At this point, the receiver's efforts on behalf of the investors are continuing. In addition, the CFTC still has pending claims for additional relief against all of the Lake Shore defendants, including claims for restitution for defrauded pool participants. The CFTC's claims against Mr. Baker also remain pending. This order addresses certain of the CFTC's claims against Mr. Baker, who has failed to answer or otherwise plead.

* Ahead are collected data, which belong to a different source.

/-- A version changed. -/
def State.onVersion (s : State) (h f : Nat) (u : Version → Version) : State :=
  s.mapVersions fun v => if v.handle == h && v.frame == f then u v else v

/-- A slot is RUNNING, or RUNNING or DRAINING. -/
def State.running (s : State) (g : Nat) : Bool := s.reg R.slot_STATE g == 2
def State.live (s : State) (g : Nat) : Bool := s.reg R.slot_STATE g == 2 || s.reg R.slot_STATE g == 3

/-- Every graph slot. -/
def allSlots : List Nat := List.range 64

/-- The data field of the scheduler's events (R101). -/
def nodeEventData (id frame : Nat) : Nat := id % 2 ^ 20 + frame % 4096 * 2 ^ 20

/-- A breach event is raised: of the admitted graphs it concerns, R22 is no longer promised (R501, R123). -/
def State.breach (s : State) (code data : Nat) (concerns : Nat → Bool) : State :=
  let s := s.raise code data
  let l := allSlots.filter fun g => s.on R.sadm_STATE g && concerns g && !s.adm.breached.contains g
  { s with adm := { s.adm with breached := s.adm.breached ++ l } }

/-- A breach event of a node concerns its graph. -/
def State.breachNode (s : State) (code id f : Nat) : State := s.breach code (nodeEventData id f) fun g => g == slotOf id

/-- A breach event of the delay lists or of the in-flight table concerns every guaranteed graph admitted. -/
def State.breachLists (s : State) (code data : Nat) : State := s.breach code data fun g => (s.graph g).guaranteed

/-- Whether R22 is promised of the graph of a slot (R123, R501): its admission is ADMITTED, and no breach event has concerned it since. -/
def State.promised (s : State) (g : Nat) : Bool := s.reg R.sadm_STATE g == 1 && !s.adm.breached.contains g

/-- The storage slot a version's reads are directed to: its handle's slot address, after aliasing (R71). -/
def State.slotAddr (s : State) (h j : Nat) : Nat := (s.handleDef h).base + j * (s.handleDef h).stride

/-- The lowest-numbered free storage slot of a handle (R64). -/
def State.freeSlot (s : State) (h : Nat) : Option Nat :=
  (List.range (s.handleDef h).slots).find? fun j =>
    !s.sched.versions.any fun v => v.handle == h && v.slot == some j && (v.state == .opened || v.state == .committed)

/-! ### What an edge reads (R68 to R70) -/

/-- Whether a graph RUNNING now will still stage frame `f` of a buffer with handle `h`. -/
def State.willProduce (s : State) (h f : Nat) : Bool :=
  allSlots.any fun g =>
    let G := s.graph g
    s.running g && G.bufs.any (fun b => b.handle == h && !b.external) && decide (s.reg R.slot_FIRST_FRAME g ≤ f) &&
      decide (s.cadStart G.cad ≤ s.markTime G.cad f)

/-- What an input edge of frame `n` reads. -/
inductive Reads where
  | version (handle frame : Nat)
  | black (handle : Nat)
  deriving DecidableEq, Repr

/-- The version an input edge reads in frame `n` of a graph on cadence `c` (R68 to R70): the black handle where its frame never had a
committed version and will have none, and where the version is already freed, of which R70 says nothing. An edge without a black handle
waits for its version.
[DESIGN CHOICE, log 202: unsafe] -/
def State.edgeReads (s : State) (g : Graph) (e : EdgeRec) (n : Nat) : Reads :=
  let b := g.buf e.buffer
  let m : Option Nat :=
    match e.map with
    | 0 => some n
    | 1 => if e.back ≤ n then some (n - e.back) else none
    | _ => if e.lag ≤ s.markTime g.cad n then some (s.frameAt e.srcCad (s.markTime g.cad n - e.lag)) else none
  match m with
  | none => .black b.black
  | some f =>
    let has := match s.version? b.handle f with
      | some v => v.state != .freed
      | none => s.willProduce b.handle f
    if has || b.black == 0 then .version b.handle f else .black b.black

/-- The input can be read: its version is committed, or it reads the black handle. -/
def State.inputReady (s : State) (g : Graph) (e : EdgeRec) (n : Nat) : Bool :=
  match s.edgeReads g e n with
  | .black _ => true
  | .version h f => (s.version? h f).elim false fun v => v.state == .committed

/-- The address an input edge's reads are directed to (R71, Table 03.9), for an input that is ready: such a version is committed, and it or
what it aliases holds a slot. -/
def State.inputAddr (s : State) (g : Graph) (e : EdgeRec) (n : Nat) : Nat :=
  match s.edgeReads g e n with
  | .black h => s.slotAddr h 0
  | .version h f => match s.version? h f with
    | none => s.slotAddr h 0
    | some v => match v.content with
      | .own => s.slotAddr h (v.slot.getD 0)
      | .black h2 => s.slotAddr h2 0
      | .version h2 f2 => s.slotAddr h2 (((s.version? h2 f2).bind Version.slot).getD 0)

/-- The metadata bits an input contributes (R70, R72, Table 03.9): those of its version, or DERIVED_SUBST for a black read. -/
def State.inputMeta (s : State) (g : Graph) (e : EdgeRec) (n : Nat) : Nat :=
  match s.edgeReads g e n with
  | .black _ => 8
  | .version h f => (s.version? h f).elim 0 fun v => v.info % 256

/-- The DERIVED bits an output takes from the OR of its inputs' metadata bits (R72). -/
def derivedBits (m : Nat) : Nat :=
  b2n (m.testBit 0 || m.testBit 3) * 8 + b2n (m.testBit 4 || m.testBit 5) * 32 + b2n (m.testBit 6 || m.testBit 7) * 128

/-! ### Operations -/

/-- The operations of a node that are not retired (PENDING of 0x5003). -/
def State.nodeOps (s : State) (id : Nat) : List Oper := s.sched.ops.filter fun o => o.node == id

/-- An operation changed. -/
def State.onOp (s : State) (id f : Nat) (u : Oper → Oper) : State :=
  { s with sched := { s.sched with ops := s.sched.ops.map fun o => if o.node == id && o.frame == f then u o else o } }

/-- An operation retires. -/
def State.dropOp (s : State) (id f : Nat) : State :=
  { s with sched := { s.sched with ops := s.sched.ops.filter fun o => !(o.node == id && o.frame == f) } }

/-- The ready operations of an operator. -/
def State.readyOps (s : State) (o : Nat) : List Oper := s.sched.ops.filter fun x => x.operator == o && x.state == .ready

/-- READY_OCC of an operator. -/
def State.readyOcc (s : State) (o : Nat) : Nat := (s.readyOps o).length

/-- The operation in an operator's prefetch slot, and the one the scheduler holds ACTIVE. -/
def State.prefetched? (s : State) (o : Nat) : Option Oper := s.sched.ops.find? fun x => x.operator == o && x.state == .prefetched
def State.active? (s : State) (o : Nat) : Option Oper :=
  s.sched.ops.find? fun x => x.operator == o && (x.state == .active)

/-- The order of a ready list (R80). -/
def readyBefore (a b : Oper) : Bool :=
  if a.guaranteed != b.guaranteed then a.guaranteed
  else if a.deadline != b.deadline then decide (a.deadline < b.deadline)
  else if a.node != b.node then decide (a.node < b.node)
  else decide (a.frame < b.frame)

/-- An operation put in its place of a list sorted by `readyBefore`. -/
def insertReady (x : Oper) : List Oper → List Oper
  | [] => [x]
  | y :: t => if readyBefore x y then x :: y :: t else y :: insertReady x t

/-- A ready list in its order. -/
def sortReady (l : List Oper) : List Oper := l.foldr insertReady []

/-- TAG as an operation's descriptor carries it (Table 03.9): in-flight entry, generation, the OR of the input versions' metadata. -/
def Oper.fullTag (o : Oper) : Nat := o.tag + o.inMeta % 256 * 2 ^ 16

/-- Operations that hold an in-flight entry. -/
def State.entriesHeld (s : State) : List Oper := s.sched.ops.filter fun o => o.tag != 0

/-- IN_FLIGHT. -/
def State.inFlight (s : State) : Nat := s.entriesHeld.length

/-- The lowest free in-flight entry.
[DEDUCED, log 39: unsafe] -/
def State.freeEntry (s : State) : Option Nat :=
  (List.range 1024).find? fun e => !s.sched.ops.any fun o => o.tag != 0 && o.tag % 1024 == e

/-- Whether an entry is available to a class (R82). -/
def State.entryFor (s : State) (guaranteed : Bool) : Bool :=
  s.freeEntry.isSome &&
    (guaranteed || decide ((s.entriesHeld.filter fun o => !o.guaranteed).length < 1024 - s.reg R.sched_GUAR_RESERVED))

As detailed in prior orders, Mr. Baker has had actual notice of all of the proceedings in this case. See Docket No. 403 (criminal contempt referral for Lake Shore Limited and Mr. Baker personally). Nevertheless, after his dead-of-night flight from London immediately following the court's entry of a preliminary injunction and asset freeze, Mr. Baker successfully managed to thwart the CFTC's efforts to locate and serve him with process. His present whereabouts remain unknown, but he remains involved in the London legal proceedings. He also is the Managing Director, Principal and President of Lake Shore Limited, which is represented by counsel in this action, and thus has received notice of the orders entered in this action in this capacity.
The CFTC attempted to serve Mr. Baker via means approved by the Hague Convention at an address in Germany provided by one of Lake Shore Limited's lawyers, to no avail. Because the German address proved to be incorrect and the CFTC could not find Mr. Baker, the Hague Convention -- assuming that Mr. Baker is living in a country that is a signatory -- does not govern the CFTC's efforts to serve Mr. Baker. See BP Products North America, Inc. v. Dagra, 232 F.R.D. 263, 264 (E.D. Va. 2005), quoting 20 U.S.T. 361 (U.S.T.1969) ("the Hague Convention contains an explicit exemption where the address of the foreign party to be served is unknown: 'This Convention shall not apply where the address of the person to be served with the document is not known'").
The CFTC thus moved for leave to serve Mr. Baker via publication pursuant to Fed. R. Civ. P. 4(f)(3). This rule allows service to be made on an individual in a foreign country by any means "not prohibited by international agreement, as the court orders," Fed. R. Civ. P. 4(f)(3), as long as the chosen method of service "comport[s] with constitutional notions of due process," In re LDK Solar Securities Litigation, No. C 07-05182 WHA, 2008 WL 2415186 *4 (N.D. Cal. Jun. 12, 2008). Magistrate Judge Mason approved service of process via publication in the International Herald Tribune newspaper once a week for four consecutive weeks (specifically, on April 17, 24, 30 and May 8, 2008). See Docket No. 566.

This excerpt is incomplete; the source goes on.